@[simp] theorem requestPort_address (p : Party) : (requestPort p s).address = s.address := by cases p <;> rfl
@[simp] theorem requestPort_feedUp (p : Party) : (requestPort p s).feedUp = s.feedUp := by cases p <;> rfl
@[simp] theorem requestPort_feedPartial (p : Party) : (requestPort p s).feedPartial = s.feedPartial := by cases p <;> rfl
@[simp] theorem requestPort_speakerUp (p : Party) : (requestPort p s).speakerUp = s.speakerUp := by cases p <;> rfl
@[simp] theorem requestPort_speakerPartial (p : Party) : (requestPort p s).speakerPartial = s.speakerPartial := by cases p <;> rfl
@[simp] theorem requestPort_forwardLane (p : Party) : (requestPort p s).forwardLane = s.forwardLane := by cases p <;> rfl
@[simp] theorem requestPort_gapOpen (p : Party) : (requestPort p s).gapOpen = s.gapOpen := by cases p <;> rfl
@[simp] theorem requestPort_dir (p : Party) : (requestPort p s).dir = s.dir := by cases p <;> rfl
@[simp] theorem requestPort_mask (p : Party) : (requestPort p s).mask = s.mask := by cases p <;> rfl
@[simp] theorem requestPort_feeds (p : Party) : (requestPort p s).feeds = s.feeds := by cases p <;> rfl
@[simp] theorem requestPort_coef (p : Party) : (requestPort p s).coef = s.coef := by cases p <;> rfl
@[simp] theorem requestPort_servoN (p : Party) : (requestPort p s).servoN = s.servoN := by cases p <;> rfl
@[simp] theorem requestPort_servoCount (p : Party) : (requestPort p s).servoCount = s.servoCount := by cases p <;> rfl
@[simp] theorem requestPort_lists (p : Party) : (requestPort p s).lists = s.lists := by cases p <;> rfl
@[simp] theorem requestPort_summed (p : Party) : (requestPort p s).summed = s.summed := by cases p <;> rfl
@[simp] theorem requestPort_pool (p : Party) : (requestPort p s).pool = s.pool := by cases p <;> rfl
@[simp] theorem requestPort_filter (p : Party) : (requestPort p s).filter = s.filter := by cases p <;> rfl
@[simp] theorem requestPort_gainLaw (p : Party) : (requestPort p s).gainLaw = s.gainLaw := by cases p <;> rfl
@[simp] theorem requestPort_master (p : Party) : (requestPort p s).master = s.master := by cases p <;> rfl
@[simp] theorem requestPort_invert (p : Party) : (requestPort p s).invert = s.invert := by cases p <;> rfl
@[simp] theorem requestPort_outClips (p : Party) : (requestPort p s).outClips = s.outClips := by cases p <;> rfl
@[simp] theorem requestPort_ovPending (p : Party) : (requestPort p s).ovPending = s.ovPending := by cases p <;> rfl
@[simp] theorem requestPort_ovCurrent (p : Party) : (requestPort p s).ovCurrent = s.ovCurrent := by cases p <;> rfl
@[simp] theorem requestPort_cues (p : Party) : (requestPort p s).cues = s.cues := by cases p <;> rfl
@[simp] theorem requestPort_cueNumber (p : Party) : (requestPort p s).cueNumber = s.cueNumber := by cases p <;> rfl
@[simp] theorem requestPort_jobs (p : Party) : (requestPort p s).jobs = s.jobs := by cases p <;> rfl
@[simp] theorem requestPort_walker (p : Party) : (requestPort p s).walker = s.walker := by cases p <;> rfl
@[simp] theorem requestPort_recodeA (p : Party) : (requestPort p s).recodeA = s.recodeA := by cases p <;> rfl
@[simp] theorem requestPort_recodeB (p : Party) : (requestPort p s).recodeB = s.recodeB := by cases p <;> rfl
@[simp] theorem requestPort_count (p : Party) : (requestPort p s).count = s.count := by cases p <;> rfl
@[simp] theorem requestPort_active (p : Party) : (requestPort p s).active = s.active := by cases p <;> rfl
@[simp] theorem requestPort_slotMap (p : Party) : (requestPort p s).slotMap = s.slotMap := by cases p <;> rfl
@[simp] theorem requestPort_delays (p : Party) : (requestPort p s).delays = s.delays := by cases p <;> rfl
@[simp] theorem requestPort_readDelays (p : Party) : (requestPort p s).readDelays = s.readDelays := by cases p <;> rfl
@[simp] theorem requestPort_dips (p : Party) : (requestPort p s).dips = s.dips := by cases p <;> rfl
@[simp] theorem requestPort_lines (p : Party) : (requestPort p s).lines = s.lines := by cases p <;> rfl
@[simp] theorem requestPort_phase (p : Party) : (requestPort p s).phase = s.phase := by cases p <;> rfl
@[simp] theorem requestPort_work (p : Party) : (requestPort p s).work = s.work := by cases p <;> rfl
@[simp] theorem requestPort_closeDue (p : Party) : (requestPort p s).closeDue = s.closeDue := by cases p <;> rfl
@[simp] theorem requestPort_inbound (p : Party) : (requestPort p s).inbound = s.inbound := by cases p <;> rfl
@[simp] theorem requestPort_proc (p : Party) : (requestPort p s).proc = s.proc := by cases p <;> rfl
@[simp] theorem requestPort_pointer (p : Party) : (requestPort p s).pointer = s.pointer := by cases p <;> rfl
@[simp] theorem requestPort_latch (p : Party) : (requestPort p s).latch = s.latch := by cases p <;> rfl
@[simp] theorem requestPort_patch (p : Party) : (requestPort p s).patch = s.patch := by cases p <;> rfl
@[simp] theorem requestPort_replies (p : Party) : (requestPort p s).replies = s.replies := by cases p <;> rfl
@[simp] theorem requestPort_urgent (p : Party) : (requestPort p s).urgent = s.urgent := by cases p <;> rfl
@[simp] theorem requestPort_further (p : Party) : (requestPort p s).further = s.further := by cases p <;> rfl
@[simp] theorem requestPort_lane (p : Party) : (requestPort p s).lane = s.lane := by cases p <;> rfl
@[simp] theorem requestPort_relayMode (p : Party) : (requestPort p s).relayMode = s.relayMode := by cases p <;> rfl
@[simp] theorem requestPort_turn (p : Party) : (requestPort p s).turn = s.turn := by cases p <;> rfl
@[simp] theorem requestPort_relay (p : Party) : (requestPort p s).relay = s.relay := by cases p <;> rfl
@[simp] theorem requestPort_through (p : Party) : (requestPort p s).through = s.through := by cases p <;> rfl
@[simp] theorem requestPort_counters (p : Party) : (requestPort p s).counters = s.counters := by cases p <;> rfl
@[simp] theorem requestPort_pending (p : Party) : (requestPort p s).pending = s.pending := by cases p <;> rfl
@[simp] theorem requestPort_feed (p : Party) (j : Nat) : (requestPort p s).feed j = s.feed j := by cases p <;> rfl
@[simp] theorem releasePort_feed (j : Nat) : (releasePort s).feed j = s.feed j := rfl
@[simp] theorem requestPort_dirEntry (p : Party) (j : Nat) : (requestPort p s).dirEntry j = s.dirEntry j := by cases p <;> rfl
@[simp] theorem releasePort_dirEntry (j : Nat) : (releasePort s).dirEntry j = s.dirEntry j := rfl
@[simp] theorem requestPort_list (p : Party) (j : Nat) : (requestPort p s).list j = s.list j := by cases p <;> rfl
@[simp] theorem releasePort_list (j : Nat) : (releasePort s).list j = s.list j := rfl
@[simp] theorem requestPort_law (p : Party) (j : Nat) : (requestPort p s).law j = s.law j := by cases p <;> rfl
@[simp] theorem releasePort_law (j : Nat) : (releasePort s).law j = s.law j := rfl
@[simp] theorem requestPort_recode (p : Party) (t : RecodeTable) (j : Nat) : (requestPort p s).recode t j = s.recode t j := by cases p <;> cases t <;> rfl
@[simp] theorem releasePort_recode (t : RecodeTable) (j : Nat) : (releasePort s).recode t j = s.recode t j := by cases t <;> rfl
@[simp] theorem requestPort_coefWord (p : Party) (b r j : Nat) : (requestPort p s).coefWord b r j = s.coefWord b r j := by cases p <;> rfl
@[simp] theorem releasePort_coefWord (b r j : Nat) : (releasePort s).coefWord b r j = s.coefWord b r j := rfl
@[simp] theorem requestPort_inverted (p : Party) (j : Nat) : (requestPort p s).inverted j = s.inverted j := by cases p <;> rfl
@[simp] theorem releasePort_inverted (j : Nat) : (releasePort s).inverted j = s.inverted j := rfl
@[simp] theorem requestPort_clipCount (p : Party) (j : Nat) : (requestPort p s).clipCount j = s.clipCount j := by cases p <;> rfl
@[simp] theorem releasePort_clipCount (j : Nat) : (releasePort s).clipCount j = s.clipCount j := rfl
@[simp] theorem requestPort_isSummed (p : Party) (j : Nat) : (requestPort p s).isSummed j = s.isSummed j := by cases p <;> rfl
@[simp] theorem releasePort_isSummed (j : Nat) : (releasePort s).isSummed j = s.isSummed j := rfl
@[simp] theorem requestPort_slotOf (p : Party) (j : Nat) : (requestPort p s).slotOf j = s.slotOf j := by cases p <;> rfl
@[simp] theorem releasePort_slotOf (j : Nat) : (releasePort s).slotOf j = s.slotOf j := rfl
@[simp] theorem requestPort_delay (p : Party) (j : Nat) : (requestPort p s).delay j = s.delay j := by cases p <;> rfl
@[simp] theorem releasePort_delay (j : Nat) : (releasePort s).delay j = s.delay j := rfl
@[simp] theorem requestPort_readDelay (p : Party) (j : Nat) : (requestPort p s).readDelay j = s.readDelay j := by cases p <;> rfl
@[simp] theorem releasePort_readDelay (j : Nat) : (releasePort s).readDelay j = s.readDelay j := rfl
@[simp] theorem requestPort_dip (p : Party) (j : Nat) : (requestPort p s).dip j = s.dip j := by cases p <;> rfl
@[simp] theorem releasePort_dip (j : Nat) : (releasePort s).dip j = s.dip j := rfl
@[simp] theorem requestPort_line (p : Party) (j : Nat) : (requestPort p s).line j = s.line j := by cases p <;> rfl
@[simp] theorem releasePort_line (j : Nat) : (releasePort s).line j = s.line j := rfl
@[simp] theorem requestPort_workOf (p : Party) (j : Nat) : (requestPort p s).workOf j = s.workOf j := by cases p <;> rfl
@[simp] theorem releasePort_workOf (j : Nat) : (releasePort s).workOf j = s.workOf j := rfl
@[simp] theorem requestPort_counter (p : Party) (j : Nat) : (requestPort p s).counter j = s.counter j := by cases p <;> rfl
@[simp] theorem releasePort_counter (j : Nat) : (releasePort s).counter j = s.counter j := rfl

*Task goal*:
Each line above from the one with "s.pointer := by cases p <;> rfl" up to and including the one with "s.further := by cases p <;> rfl" must be set down exactly, and no line outside that span may appear.

*Written answer*:
@[simp] theorem requestPort_pointer (p : Party) : (requestPort p s).pointer = s.pointer := by cases p <;> rfl
@[simp] theorem requestPort_latch (p : Party) : (requestPort p s).latch = s.latch := by cases p <;> rfl
@[simp] theorem requestPort_patch (p : Party) : (requestPort p s).patch = s.patch := by cases p <;> rfl
@[simp] theorem requestPort_replies (p : Party) : (requestPort p s).replies = s.replies := by cases p <;> rfl
@[simp] theorem requestPort_urgent (p : Party) : (requestPort p s).urgent = s.urgent := by cases p <;> rfl
@[simp] theorem requestPort_further (p : Party) : (requestPort p s).further = s.further := by cases p <;> rfl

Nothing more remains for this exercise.